Required work: After locating the line with "(congrArg State.slewing s.settle_does.rest" in the data that follows, return it and every later line exactly, up to and including the line with "theorem State.settle_nv (s".

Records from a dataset
◇ ◇ ◇ ◇ ◇ ◇ ◇
-- ==== Sys2Proof/Laws/Act.lean ====
section
/-! SUPPORT. How a command acts: everything that `act` and `actAlways` can do around an effect. -/

namespace Sys2Proof.Machine

/-- The state that a command's effect starts from. -/
def State.fresh (s : State) : State := { s with out := [] }

/-- The state that a command answers whose effect takes the state that it starts from to t. -/
def State.acted (s t : State) : State :=
  { t.settle with pending := s.pending, out := s.out ++ t.settle.out, now := max s.now t.settle.now }

theorem actAlways_eq (s : State) (f : State → State) : actAlways s f = .next (s.acted (f s.fresh)) := rfl

theorem act_live (s : State) (f : State → State) (h : s.power.tripped = false) :
    act s f = .next (s.acted (f s.fresh)) := by
  unfold act
  simp only [h, Bool.false_eq_true, if_false]
  rfl

theorem act_tripped (s : State) (f : State → State) (h : s.power.tripped = true) : act s f = .next s := by
  unfold act
  simp [h]

@[simp] theorem State.fresh_out (s : State) : s.fresh.out = [] := (rfl)
@[simp] theorem State.fresh_fld (s : State) (g : Fld) : s.fresh.fld g = s.fld g := (rfl)
@[simp] theorem State.fresh_whole (s : State) (k w : Nat) : s.fresh.whole k w = s.whole k w := (rfl)
@[simp] theorem State.fresh_pending (s : State) : s.fresh.pending = s.pending := (rfl)
@[simp] theorem State.fresh_now (s : State) : s.fresh.now = s.now := (rfl)
@[simp] theorem State.fresh_boundaryAt (s : State) : s.fresh.boundaryAt = s.boundaryAt := (rfl)
@[simp] theorem State.fresh_ticking (s : State) : s.fresh.ticking = s.ticking := (rfl)
@[simp] theorem State.fresh_tickFrom (s : State) : s.fresh.tickFrom = s.tickFrom := (rfl)
@[simp] theorem State.fresh_tickEvent (s : State) : s.fresh.tickEvent = s.tickEvent := (rfl)
@[simp] theorem State.fresh_srcWritten (s : State) : s.fresh.srcWritten = s.srcWritten := (rfl)
@[simp] theorem State.fresh_missed (s : State) : s.fresh.missed = s.missed := (rfl)
@[simp] theorem State.fresh_phaseAct (s : State) : s.fresh.phaseAct = s.phaseAct := (rfl)
@[simp] theorem State.fresh_slewing (s : State) : s.fresh.slewing = s.slewing := (rfl)
@[simp] theorem State.fresh_gapSeen (s : State) : s.fresh.gapSeen = s.gapSeen := (rfl)
@[simp] theorem State.fresh_lastEnd (s : State) : s.fresh.lastEnd = s.lastEnd := (rfl)
@[simp] theorem State.fresh_runStart (s : State) : s.fresh.runStart = s.runStart := (rfl)
@[simp] theorem State.fresh_runCycle (s : State) : s.fresh.runCycle = s.runCycle := (rfl)
@[simp] theorem State.fresh_freeCount (s : State) : s.fresh.freeCount = s.freeCount := (rfl)
@[simp] theorem State.fresh_services (s : State) : s.fresh.services = s.services := (rfl)
@[simp] theorem State.fresh_staged (s : State) : s.fresh.staged = s.staged := (rfl)
@[simp] theorem State.fresh_modelEpoch (s : State) : s.fresh.modelEpoch = s.modelEpoch := (rfl)
@[simp] theorem State.fresh_configEpoch (s : State) : s.fresh.configEpoch = s.configEpoch := (rfl)
@[simp] theorem State.fresh_tiles (s : State) : s.fresh.tiles = s.tiles := (rfl)
@[simp] theorem State.fresh_clusters (s : State) : s.fresh.clusters = s.clusters := (rfl)
@[simp] theorem State.fresh_barriers (s : State) : s.fresh.barriers = s.barriers := (rfl)
@[simp] theorem State.fresh_deferred (s : State) : s.fresh.deferred = s.deferred := (rfl)
@[simp] theorem State.fresh_nv (s : State) : s.fresh.nv = s.nv := (rfl)
@[simp] theorem State.fresh_mem (s : State) : s.fresh.mem = s.mem := (rfl)
@[simp] theorem State.fresh_intake (s : State) : s.fresh.intake = s.intake := (rfl)
@[simp] theorem State.fresh_hif (s : State) : s.fresh.hif = s.hif := (rfl)
@[simp] theorem State.fresh_consort (s : State) : s.fresh.consort = s.consort := (rfl)
@[simp] theorem State.fresh_cores (s : State) : s.fresh.cores = s.cores := (rfl)
@[simp] theorem State.fresh_spp (s : State) : s.fresh.spp = s.spp := (rfl)
@[simp] theorem State.fresh_power (s : State) : s.fresh.power = s.power := (rfl)
@[simp] theorem State.fresh_boot (s : State) : s.fresh.boot = s.boot := (rfl)
@[simp] theorem State.fresh_log (s : State) : s.fresh.log = s.log := (rfl)
@[simp] theorem State.fresh_regs (s : State) : s.fresh.regs = s.regs := (rfl)

@[simp] theorem State.settle_boundaryAt (s : State) : s.settle.boundaryAt = s.boundaryAt :=
  (congrArg State.boundaryAt s.settle_does.rest :)
@[simp] theorem State.settle_ticking (s : State) : s.settle.ticking = s.ticking :=
  (congrArg State.ticking s.settle_does.rest :)
@[simp] theorem State.settle_tickFrom (s : State) : s.settle.tickFrom = s.tickFrom :=
  (congrArg State.tickFrom s.settle_does.rest :)
@[simp] theorem State.settle_tickEvent (s : State) : s.settle.tickEvent = s.tickEvent :=
  (congrArg State.tickEvent s.settle_does.rest :)
@[simp] theorem State.settle_srcWritten (s : State) : s.settle.srcWritten = s.srcWritten :=
  (congrArg State.srcWritten s.settle_does.rest :)
@[simp] theorem State.settle_missed (s : State) : s.settle.missed = s.missed :=
  (congrArg State.missed s.settle_does.rest :)
@[simp] theorem State.settle_phaseAct (s : State) : s.settle.phaseAct = s.phaseAct :=
  (congrArg State.phaseAct s.settle_does.rest :)
@[simp] theorem State.settle_slewing (s : State) : s.settle.slewing = s.slewing :=
  (congrArg State.slewing s.settle_does.rest :)
@[simp] theorem State.settle_gapSeen (s : State) : s.settle.gapSeen = s.gapSeen :=
  (congrArg State.gapSeen s.settle_does.rest :)
@[simp] theorem State.settle_lastEnd (s : State) : s.settle.lastEnd = s.lastEnd :=
  (congrArg State.lastEnd s.settle_does.rest :)
@[simp] theorem State.settle_runStart (s : State) : s.settle.runStart = s.runStart :=
  (congrArg State.runStart s.settle_does.rest :)
@[simp] theorem State.settle_runCycle (s : State) : s.settle.runCycle = s.runCycle :=
  (congrArg State.runCycle s.settle_does.rest :)
@[simp] theorem State.settle_freeCount (s : State) : s.settle.freeCount = s.freeCount :=
  (congrArg State.freeCount s.settle_does.rest :)
@[simp] theorem State.settle_services (s : State) : s.settle.services = s.services :=
  (congrArg State.services s.settle_does.rest :)
@[simp] theorem State.settle_staged (s : State) : s.settle.staged = s.staged :=
  (congrArg State.staged s.settle_does.rest :)
@[simp] theorem State.settle_modelEpoch (s : State) : s.settle.modelEpoch = s.modelEpoch :=
  (congrArg State.modelEpoch s.settle_does.rest :)
@[simp] theorem State.settle_configEpoch (s : State) : s.settle.configEpoch = s.configEpoch :=
  (congrArg State.configEpoch s.settle_does.rest :)
@[simp] theorem State.settle_tiles (s : State) : s.settle.tiles = s.tiles :=
  (congrArg State.tiles s.settle_does.rest :)
@[simp] theorem State.settle_clusters (s : State) : s.settle.clusters = s.clusters :=
  (congrArg State.clusters s.settle_does.rest :)
@[simp] theorem State.settle_barriers (s : State) : s.settle.barriers = s.barriers :=
  (congrArg State.barriers s.settle_does.rest :)
@[simp] theorem State.settle_deferred (s : State) : s.settle.deferred = s.deferred :=
  (congrArg State.deferred s.settle_does.rest :)
@[simp] theorem State.settle_nv (s : State) : s.settle.nv = s.nv :=
  (congrArg State.nv s.settle_does.rest :)
@[simp] theorem State.settle_mem (s : State) : s.settle.mem = s.mem :=
  (congrArg State.mem s.settle_does.rest :)
@[simp] theorem State.settle_intake (s : State) : s.settle.intake = s.intake :=
  (congrArg State.intake s.settle_does.rest :)
@[simp] theorem State.settle_consort (s : State) : s.settle.consort = s.consort :=
  (congrArg State.consort s.settle_does.rest :)
@[simp] theorem State.settle_cores (s : State) : s.settle.cores = s.cores :=
  (congrArg State.cores s.settle_does.rest :)
@[simp] theorem State.settle_spp (s : State) : s.settle.spp = s.spp :=
  (congrArg State.spp s.settle_does.rest :)
@[simp] theorem State.settle_power (s : State) : s.settle.power = s.power :=
  (congrArg State.power s.settle_does.rest :)
@[simp] theorem State.settle_boot (s : State) : s.settle.boot = s.boot :=
  (congrArg State.boot s.settle_does.rest :)
@[simp] theorem State.settle_now (s : State) : s.settle.now = s.now := (congrArg State.now s.settle_does.rest :)
@[simp] theorem State.settle_hif_cmdRings (s : State) : s.settle.hif.cmdRings = s.hif.cmdRings :=
  (congrArg (fun x : State => x.hif.cmdRings) s.settle_does.rest :)
@[simp] theorem State.settle_hif_cplRings (s : State) : s.settle.hif.cplRings = s.hif.cplRings :=
  (congrArg (fun x : State => x.hif.cplRings) s.settle_does.rest :)
@[simp] theorem State.settle_hif_resRings (s : State) : s.settle.hif.resRings = s.hif.resRings :=
  (congrArg (fun x : State => x.hif.resRings) s.settle_does.rest :)
@[simp] theorem State.settle_hif_lastServed (s : State) : s.settle.hif.lastServed = s.hif.lastServed :=
  (congrArg (fun x : State => x.hif.lastServed) s.settle_does.rest :)
@[simp] theorem State.settle_hif_accepted (s : State) : s.settle.hif.accepted = s.hif.accepted :=
  (congrArg (fun x : State => x.hif.accepted) s.settle_does.rest :)
@[simp] theorem State.settle_hif_nextId (s : State) : s.settle.hif.nextId = s.hif.nextId :=
  (congrArg (fun x : State => x.hif.nextId) s.settle_does.rest :)
@[simp] theorem State.settle_hif_d3hot (s : State) : s.settle.hif.d3hot = s.hif.d3hot :=
  (congrArg (fun x : State => x.hif.d3hot) s.settle_does.rest :)
@[simp] theorem State.settle_hif_dmaPaused (s : State) : s.settle.hif.dmaPaused = s.hif.dmaPaused :=
  (congrArg (fun x : State => x.hif.dmaPaused) s.settle_does.rest :)
@[simp] theorem State.settle_hif_perst (s : State) : s.settle.hif.perst = s.hif.perst :=
  (congrArg (fun x : State => x.hif.perst) s.settle_does.rest :)
@[simp] theorem State.settle_hif_latched (s : State) : s.settle.hif.latched = s.hif.latched :=
  (congrArg (fun x : State => x.hif.latched) s.settle_does.rest :)
@[simp] theorem State.settle_hif_heldLow (s : State) : s.settle.hif.heldLow = s.hif.heldLow :=
  (congrArg (fun x : State => x.hif.heldLow) s.settle_does.rest :)
@[simp] theorem State.settle_hif_emuCount (s : State) : s.settle.hif.emuCount = s.hif.emuCount :=
  (congrArg (fun x : State => x.hif.emuCount) s.settle_does.rest :)
@[simp] theorem State.settle_hif_heldRecords (s : State) : s.settle.hif.heldRecords = s.hif.heldRecords :=
  (congrArg (fun x : State => x.hif.heldRecords) s.settle_does.rest :)
@[simp] theorem State.settle_group (s : State) : s.settle.log.group = [] := s.settle_does.group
◇ ◇ ◇ ◇ ◇ ◇ ◇
Answer box:
  (congrArg State.slewing s.settle_does.rest :)
@[simp] theorem State.settle_gapSeen (s : State) : s.settle.gapSeen = s.gapSeen :=
  (congrArg State.gapSeen s.settle_does.rest :)
@[simp] theorem State.settle_lastEnd (s : State) : s.settle.lastEnd = s.lastEnd :=
  (congrArg State.lastEnd s.settle_does.rest :)
@[simp] theorem State.settle_runStart (s : State) : s.settle.runStart = s.runStart :=
  (congrArg State.runStart s.settle_does.rest :)
@[simp] theorem State.settle_runCycle (s : State) : s.settle.runCycle = s.runCycle :=
  (congrArg State.runCycle s.settle_does.rest :)
@[simp] theorem State.settle_freeCount (s : State) : s.settle.freeCount = s.freeCount :=
  (congrArg State.freeCount s.settle_does.rest :)
@[simp] theorem State.settle_services (s : State) : s.settle.services = s.services :=
  (congrArg State.services s.settle_does.rest :)
@[simp] theorem State.settle_staged (s : State) : s.settle.staged = s.staged :=
  (congrArg State.staged s.settle_does.rest :)
@[simp] theorem State.settle_modelEpoch (s : State) : s.settle.modelEpoch = s.modelEpoch :=
  (congrArg State.modelEpoch s.settle_does.rest :)
@[simp] theorem State.settle_configEpoch (s : State) : s.settle.configEpoch = s.configEpoch :=
  (congrArg State.configEpoch s.settle_does.rest :)
@[simp] theorem State.settle_tiles (s : State) : s.settle.tiles = s.tiles :=
  (congrArg State.tiles s.settle_does.rest :)
@[simp] theorem State.settle_clusters (s : State) : s.settle.clusters = s.clusters :=
  (congrArg State.clusters s.settle_does.rest :)
@[simp] theorem State.settle_barriers (s : State) : s.settle.barriers = s.barriers :=
  (congrArg State.barriers s.settle_does.rest :)
@[simp] theorem State.settle_deferred (s : State) : s.settle.deferred = s.deferred :=
  (congrArg State.deferred s.settle_does.rest :)
@[simp] theorem State.settle_nv (s : State) : s.settle.nv = s.nv :=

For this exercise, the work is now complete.